Miles de admiradores se agolpan esa madrugada frente al Dakota. Personas de todos los credos y naciones hacen vigilias por Lennon. El asesinato crea una conmoción equiparable a los de Luther King o JFK. Es como si Chapman, en su locura, hubiese liquidado finalmente la utopía hermosa de los sesenta, el sueño que encarnaron The Beatles, y del que Lennon fue su alma rebelde. «Siempre fui diferente a los demás, desde la guardería. Veía cosas que otros no veían». Mark Chapman fue condenado a cadena perpetua revisable y sometido a tratamiento psiquiátrico. En la actualidad tiene 65 años y está encarcelado en una prisión de Búfalo.

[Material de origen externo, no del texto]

-- ==== Sys2Proof/Tests/Slice0.lean ====
section
/-! SUPPORT. Tests of the model. Expected values come from spec 30_encoding.md (words written out bit by bit from the
formats and the opcode map) and 95_test_vectors.md (the vector's number stands at each test); the tests named
`witness_…` show values that meet the hypotheses of a statement. -/

namespace Sys2Proof.Tests

open Sys2Proof.Machine

/-! ### Small states and projections -/

/-- The reset state with these bytes on the command port. -/
def port (bs : List Byte) : State := State.reset.setInput bs

/-- The reset state with these four fields. -/
def fields (pcb acb : Byte) (halted use24 : Bool) : State :=
  State.resetWith pcb acb halted use24 ⟨[], 0, []⟩ Params.default

/-- The reset state of a chip whose time frame holds these bytes. -/
def clock (frame : List Byte) : State :=
  State.resetWith 0x55 0xAA true false ⟨Mem.writeList [] 0 frame, 0, []⟩ Params.default

/-- One projection of the next state. -/
def see {α : Type} (o : Host.Outcome State Fault Refusal) (f : State → α) : Option α :=
  match o with
  | .next t => some (f t)
  | .fault _ => none
  | .refused _ => none

/-- The four fields of a state. -/
def four (s : State) : Byte × Byte × Bool × Bool := (s.pcb, s.acb, s.halted, s.use24)

/-! ### Well-formedness: the one check, met at its bound and refused above it -/

/-- Any 255 data bytes, and any 256. -/
theorem test_wf_mwrb_bound (data : List Byte) :
    (data.length = 255 → (Instr.mwrb 0 data).wf = true) ∧ (data.length = 256 → (Instr.mwrb 0 data).wf = false) := by
  constructor <;> intro h <;> simp [Instr.wf, Instr.maxData, h]

/-- The ill-formed term: 256 data bytes. -/
theorem test_wf_mwrb_too_long_refused : (Instr.mwrb 0 (List.replicate 256 0xA5)).wf = false :=
  (test_wf_mwrb_bound _).2 List.length_replicate

/-! ### Decoding: words written out bit by bit (30_encoding.md R71, R75) -/

theorem test_decode_sethalt : decode [0b00010000, 0b00000001] = .command (.setHalt true) [] := by decide
theorem test_decode_set24h : decode [0b00010001, 0b00000000] = .command (.set24h false) [] := by decide
theorem test_decode_sqwen : decode [0b00010010, 0b00000001] = .command (.sqwEn true) [] := by decide
theorem test_decode_sqwfreq : decode [0b00010011, 0b00000010] = .command (.sqwFreq .f8khz) [] := by decide
theorem test_decode_sqwpol : decode [0b00010100, 0b00000001] = .command (.sqwPol true) [] := by decide
theorem test_decode_qhalt : decode [0b00011000] = .command .qHalt [] := by decide
theorem test_decode_q24h : decode [0b00011001] = .command .q24h [] := by decide
theorem test_decode_qsqwen : decode [0b00011010] = .command .qSqwEn [] := by decide
theorem test_decode_qsqwfreq : decode [0b00011011] = .command .qSqwFreq [] := by decide
theorem test_decode_qsqwpol : decode [0b00011100] = .command .qSqwPol [] := by decide
theorem test_decode_begin : decode [0b00011111] = .command .sync [] := by decide
theorem test_decode_commit :
    decode [0b00100000, 0b00000001, 0b00000010, 0b00000011, 0b00000100, 0b00000101, 0b00000110, 0b00000111, 0b00000001] =
      .command (.commit ⟨1, 2, 3, 4, 5, 6, 7⟩ true) [] := by decide
theorem test_decode_commit24 :
    decode [0b00100001, 0b00000001, 0b00000010, 0b00000011, 0b00000100, 0b00000101, 0b00000110, 0b00000111] =
      .command (.commit24 ⟨1, 2, 3, 4, 5, 6, 7⟩) [] := by decide
theorem test_decode_rdtime : decode [0b00110000] = .command .rdTime [] := by decide
theorem test_decode_rdreg : decode [0b01000000, 0b00111110] = .command (.rdReg 0b111110) [] := by decide
theorem test_decode_mrd1 : decode [0b01000001, 0b11111111] = .command (.mrd1 255) [] := by decide
theorem test_decode_mrdb : decode [0b01000010, 0b00011110, 0b00001100] = .command (.mrdb 30 12) [] := by decide
theorem test_decode_mwr1 : decode [0b01000011, 0b00110111, 0b01011010] = .command (.mwr1 55 0x5A) [] := by decide
theorem test_decode_mwrb :
    decode [0b01000100, 0b00110110, 0b00000010, 0b11101110, 0b11111111, 0b00011010] =
      .command (.mwrb 54 [0xEE, 0xFF]) [0x1A] := by decide
theorem test_decode_d2b : decode [0b01010000, 0b00111011] = .command (.d2b 59) [] := by decide
theorem test_decode_b2d : decode [0b01010001, 0b01011001] = .command (.b2d 0x59) [] := by decide

/-- Illegal encodings: vectors I1, I2, I3, I4, I8, I9. -/
theorem test_decode_illegal :
    decode [0x00] = .illegal (.unknownOpcode 0x00) [] ∧
    decode [0x15, 0x01] = .illegal (.unknownOpcode 0x15) [0x01] ∧
    decode [0x52] = .illegal (.unknownOpcode 0x52) [] ∧
    decode [0x10, 0x02, 0x18] = .illegal (.badOperand .setHalt) [0x18] ∧
    decode [0x13, 0x04] = .illegal (.badOperand .sqwFreq) [] ∧
    decode [0x40, 0x40] = .illegal (.badOperand .rdReg) [] := by decide

/-- Truncated commands: vectors I14 and I15. -/
theorem test_decode_incomplete :
    decode [0x20, 0x00, 0x00] = .incomplete ∧ decode [0x44, 0x00, 0x05, 0x01, 0x02] = .incomplete := by decide

/-- Words as the opcode table numbers them, first byte most significant (30_encoding.md R70). -/
theorem test_table_words :
    decodeTableWord 16 0x1001 = some (.setHalt true) ∧
    decodeTableWord 16 0x1303 = some (.sqwFreq .f32khz) ∧
    decodeTableWord 8 0x1F = some .sync ∧
    decodeTableWord 72 0x201E2D12030F061801 = some (.commit ⟨30, 45, 18, 3, 15, 6, 24⟩ true) ∧
    decodeTableWord 24 0x421E0C = some (.mrdb 30 12) ∧
    decodeTableWord 8 0x44 = some (.mwrb 0 []) ∧
    decodeTableWord 16 0x1002 = none := by decide

/-- A table word placed at the command port runs as the first command after reset. -/
theorem test_fetch_word : see (step (State.reset.withFetchWord 16 0x1001)) four = some (0, 0, true, false) := by decide

/-! ### Setters (vectors of section 2.1) -/

theorem test_sethalt_s1 : see (exec (.setHalt true) (fields 0x00 0xAA false false)) four = some (0x00, 0xAA, true, false) := by
  decide
theorem test_set24h_s5 : see (exec (.set24h false) (fields 0x00 0xAA false true)) four = some (0x00, 0xAA, false, false) := by
  decide
theorem test_sqwen_s9 : see (exec (.sqwEn false) (fields 0xFF 0x00 false false)) State.pcb = some 0xEF := by decide
theorem test_sqwen_s10 : see (exec (.sqwEn true) (fields 0x6C 0x00 false false)) State.pcb = some 0x7C := by decide
theorem test_sqwfreq_s15 : see (exec (.sqwFreq .f8khz) (fields 0x93 0x00 false false)) State.pcb = some 0x92 := by decide
theorem test_sqwfreq_s16 : see (exec (.sqwFreq .f4khz) (fields 0x02 0x00 false false)) State.pcb = some 0x01 := by decide
theorem test_sqwpol_s19 : see (exec (.sqwPol true) (fields 0xFF 0x00 false false)) State.pcb = some 0x7F := by decide
theorem test_sqwpol_s21 : see (exec (.sqwPol false) (fields 0x13 0x00 false false)) State.pcb = some 0x93 := by decide

/-! ### Queries and BEGIN (vectors of sections 2.2 to 2.4) -/

theorem test_qsqwen_q8 : see (exec .qSqwEn (fields 0x81 0x12 false false)) State.responses = some [0x00, 0x01] := by decide
theorem test_qsqwfreq_q9 : see (exec .qSqwFreq (fields 0x02 0x01 false false)) State.responses = some [0x00, 0x01] := by
  decide
theorem test_qsqwpol_q4 : see (exec .qSqwPol (fields 0x00 0x80 false false)) State.responses = some [0x00, 0x00] := by
  decide
/-- T3 and T4: the answer is one bit of the chip's byte. -/
theorem test_qhalt_t3_t4 :
    see (exec .qHalt (clock [0x7F])) State.responses = some [0x00, 0x00] ∧
    see (exec .qHalt (clock [0xD9])) State.trace =
      some [.begin 0x68, .write 0x00, .stop, .request 0x68 1, .read 0xD9] := by decide
theorem test_q24h_t3_t4 :
    see (exec .q24h (clock [0x7F, 0, 0xBF])) State.responses = some [0x00, 0x01] ∧
    see (exec .q24h (clock [0xD9, 0, 0x72])) State.responses = some [0x00, 0x00] := by decide
theorem test_begin_b5 :
    see (exec .sync (clock [0x85, 0, 0x52, 0, 0, 0, 0, 0x13])) four = some (0x13, 0x13, true, false) := by decide
/-- The chip's own answers, one for each `BusRead`, in the order control, seconds, hours. -/
theorem test_begin_answers :
    see (exec .sync { State.reset with oracle := [0x6C, 0x80, 0x23] }) four = some (0x6C, 0x6C, true, true) := by decide

/-! ### Commit and time read (vectors of sections 2.5 and 2.6) -/

theorem test_commit_c11_clamp :
    see (exec (.commit ⟨0, 0, 18, 1, 1, 1, 0⟩ false) (fields 0x00 0xFF false false)) State.mem =
      some [(2, 0x66), (3, 0x01), (4, 0x01), (5, 0x01)] := by decide
theorem test_commit_c12_events :
    see (exec (.commit ⟨7, 8, 9, 2, 9, 10, 5⟩ true) (fields 0x6C 0x00 true false)) (fun t => (t.trace, t.acb)) =
      some ([.begin 0x68, .write 0x00, .write 0x87, .write 0x08, .write 0x69, .write 0x02, .write 0x09, .write 0x10,
        .write 0x05, .write 0x6C, .stop], 0x6C) := by decide
theorem test_commit24_c13 :
    see (exec (.commit24 ⟨30, 45, 18, 3, 15, 6, 24⟩) (fields 0x80 0x13 false false)) (fun t => (t.mem, four t)) =
      some ([(0, 0x30), (1, 0x45), (2, 0x18), (3, 0x03), (4, 0x15), (5, 0x06), (6, 0x24), (7, 0x80)],
        0x80, 0x80, false, true) := by decide
theorem test_rdtime_d4 :
    see (exec .rdTime (clock [0x30, 0x45, 0x66, 0x03, 0x15, 0x06, 0x24, 0x10])) (fun t => (t.responses, four t)) =
      some ([0x00, 0x1E, 0x2D, 0x06, 0x03, 0x0F, 0x06, 0x18, 0x02], 0x55, 0x10, true, false) := by decide
/-- D9; and, by row U9 of 93_implementation_defined.md, one unspecified byte for the 12-hour hours bytes 0x60 and 0x53,
none for 0x52 (vector D5). -/
theorem test_rdtime_d9_u9 :
    see (exec .rdTime (clock [0x80, 0x00, 0x92, 0x01, 0x01, 0x01, 0x00, 0xFF])) State.responses =
      some [0x00, 0x00, 0x00, 0x0C, 0x01, 0x01, 0x01, 0x00, 0x01] ∧
    see (exec .rdTime (clock [0, 0, 0x60, 1, 1, 1, 0, 0])) (fun t => (t.draws, t.responses.getD 8 0xFF)) = some (1, 0x02) ∧
    see (exec .rdTime (clock [0, 0, 0x53, 1, 1, 1, 0, 0])) (fun t => (t.draws, t.responses.getD 8 0xFF)) = some (1, 0x00) ∧
    see (exec .rdTime (clock [0, 0, 0x52, 1, 1, 1, 0, 0])) State.draws = some 0 := by decide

A instancias de Yoko Ono, se le ha negado once veces la libertad condicional, la última el mes pasado. En la vista pidió «perdón por un acto despreciable» y explicó que su móvil fue «la gloria». «Me merezco la pena de muerte. No tengo excusa».
Lennon sigue con nosotros. Para entender la dimensión de su genio basta con escuchar los 5 minutos 30 segundos de «A Day In The Life».